Born Los Angeles, California, in 1943, Randy Newman released his first single in 1962. His self-titled debut album came six years later. Newman scored his first and only major pop hit with 1977's "Short People." In the early 1980s, his song "I Love L.A." was a minor success. Newman began working on film soundtracks in the '70s. Since then, he's won awards for his musical contributions to such movies as The Natural (1984); A Bug's Life (1999); Monsters, Inc. (2001); and Toy Story 3 (2010).
Early Life and Career
Famed singer, musician and composer Randy Newman was born on November 28, 1943, in Los Angeles, California. Known for his well-crafted lyrics and appealing melodies, Randy Newman is known for such songs as "Short People," "I Love L.A." and "Mama Told Me Not to Come." While his father was a doctor, he did have several musical relatives. His uncles, Alfred, Emil and Lionel Newman, were famous for their musical scores for movies.
Newman began studying the piano at age seven. His playing style was strongly influenced by the musicians he heard while visiting family in New Orleans growing up. By the time he was 17, Newman was writing songs professionally. He put out his first single, "Golden Girdiron Boy," in 1962.
After letting others such as Judy Collins, Peggy Lee, Ella Fitzgerald and Joni Mitchell sing his songs, Newman took to performing at colleges and nightclubs in the late 1960s. He earned a reputation for both his inimitable piano and vocal style, which combined the casual with highly mannered effects, and for his lyrics, which sardonically dissected politics and society. In 1968, he released his first album Randy Newman, which earned critical acclaim. Newman also received great praise for his next effort 12 Songs (1970), but strong reviews didn't lead to great record sales. Three Dog Night re-recorded one of the album's songs, "Mama Told Me Not to Come," which became a No. 1 hit for the group in 1970.
Sail Away (1972) featured "You Can Leave Your Hat On," which has been covered by Tom Jones and Joe Cocker. It was with Little Criminals (1977) that Newman had his first and only major hit. "Short People" climbed as high as number two on the Billboard pop charts. The next commercial success Newman had came on a lesser scale with "I Love L.A.," from 1983's Trouble in Paradise. The song has been used as an anthem for many Los Angeles sports teams. Among his later albums are Land of Dreams (1988), Bad Love (1999) and Harps and Angels (2008).
King of Soundtracks
In addition to career in rock music, Newman began composing film scores in the 1970s. His first effort was for Cold Turkey in 1971. He received two Academy Award nominations for his score and his song "One More Hour" for the film Ragtime (1981). While it failed to win an Oscar, his work on The Natural (1984) earned him a Grammy Award for best instrumental composition. Over the years, he has earned several more Grammys.
Newman also garnered Academy Award nominations for his work on Parenthood (1989), Avalon (1990), The Paper (1994), James and the Giant Peach (1996) and several other films. He finally won an Oscar for his song "If I Didn't Have You," from the 2001 animated tale Monsters, Inc.

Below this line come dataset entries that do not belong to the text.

-- ==== Sys2Proof/Machine/SerialHost.lean ====
section
/-! DEFINITION. The serial channel's host operations (44_serial_host.md R123, R124). -/

namespace Sys2Proof.Machine

/-- `SCI[k].send(bs)` (R123): the bytes go to the back of the inbound queue, in order; nothing else happens. -/
def sendSci (k : Fin 8) (bs : List Byte) (s : State) : Result :=
  updateSci k (fun x => ({ x with rxq := x.rxq ++ bs }, [])) s

/-- `SCI[k].hasPendingRX` (R124): whether the inbound queue is non-empty. -/
def pendSci (k : Fin 8) (s : State) : Result := askSci k (fun x => .bool (!x.rxq.isEmpty)) s

/-- `SEND SCIk, bs` (R123). -/
def execSendSci (k : Fin 8) (bs : List Byte) (s : State) : Result := sendSci k bs s

/-- `PEND SCIk` (R124). -/
def execPendSci (k : Fin 8) (s : State) : Result := pendSci k s

end Sys2Proof.Machine
end

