-- ==== Sys2Proof/Machine/Contract.lean ====
section
/-! DEFINITION. The device contract above the words: which device an address belongs to (20_memory.md R35, R40), what a read of one byte
of the bus address space gives, and what each operation of the driver does when it is taken at its address instead of through its
transaction word (00_scope.md R1; 40 to 44). The fallback device is outside the spec (notes/assumptions/10.md). -/

namespace Sys2Proof.Machine

/-- The device that the bus routes an address to (R40). -/
inductive Route where
  | timer
  | sci (k : Fin 8)
  | fallback
  deriving DecidableEq, Repr

/-- The address is in serial instance `k`'s window (R40). -/
def inSciWindow (p : Params) (k : Fin 8) (a : Addr) : Bool :=
  match p.sci[k.val]? with
  | some q => decide (q.base.toNat ≤ a.toNat) && decide (a.toNat ≤ q.base.toNat + 7)
  | none => false

/-- The instance numbers that a transaction word can carry (R52). -/
def sciNumbers : List (Fin 8) := [0, 1, 2, 3, 4, 5, 6, 7]

/-- Bus routing as R40 assumes it. -/
def route (p : Params) (a : Addr) : Route :=
  if inTimerWindow p a then .timer
  else match sciNumbers.find? fun k => inSciWindow p k a with
    | some k => .sci k
    | none => .fallback

/-- `MemRead(addr, 1)` as an operation of the driver; none where the address belongs to the fallback device (R40). -/
def memReadOp (p : Params) (a : Addr) : Option Op :=
  match route p a with
  | .timer => some (.tmrRead a)
  | .sci k => some (.sciRead k a)
  | .fallback => none

/-- `MemWrite(addr, 1, d)` as an operation of the driver; none where the address belongs to the fallback device (R40). -/
def memWriteOp (p : Params) (a : Addr) (d : Byte) : Option Op :=
  match route p a with
  | .timer => some (.tmrWrite a d)
  | .sci k => some (.sciWrite k a d)
  | .fallback => none

/-- The byte that a read of bus address `a` would return, none where no device of the spec claims the address (R36, R39, R40). -/
def State.byteAt (s : State) (a : Addr) : Option Byte :=
  match route s.params a with
  | .timer => some (s.timer.readReg (tmrReg (timerOffset s.params a)))
  | .sci k =>
    match s.sci[k.val]? with
    | some x => some (x.readReg (sciReg (sciOffset a)))
    | none => none
  | .fallback => none

/-- What an operation of the driver does, by the device contract: the timer checks its window itself (R35, R73, R74), a serial instance
masks the address (R38). -/
def applyOp (op : Op) (s : State) : Result :=
  match op with
  | .tmrRead a => if inTimerWindow s.params a then readTimer (tmrReg (timerOffset s.params a)) s else readOutside s
  | .tmrWrite a d => if inTimerWindow s.params a then writeTimer (tmrReg (timerOffset s.params a)) d s else writeOutside d s
  | .sciRead k a => readSci k (sciReg (sciOffset a)) s
  | .sciWrite k a d => writeSci k (sciReg (sciOffset a)) d s
  | .tmrTick c => tickTimer c s
  | .sciTick k c => tickSci k c s
  | .sciSend k bs => sendSci k bs s
  | .sciPend k => pendSci k s

end Sys2Proof.Machine
end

Continuing to thrive in film, Newman won his second Oscar for the song "We Belong Together," from Toy Story 3 (2010). He has also had success on the small screen, winning three Emmy Awards; two of these honors came from his work on the popular detective series Monk.
Married twice, Newman has three children from his first marriage to Roswitha Schmale. He is currently married to Gretchen Preece; the couple has two children together.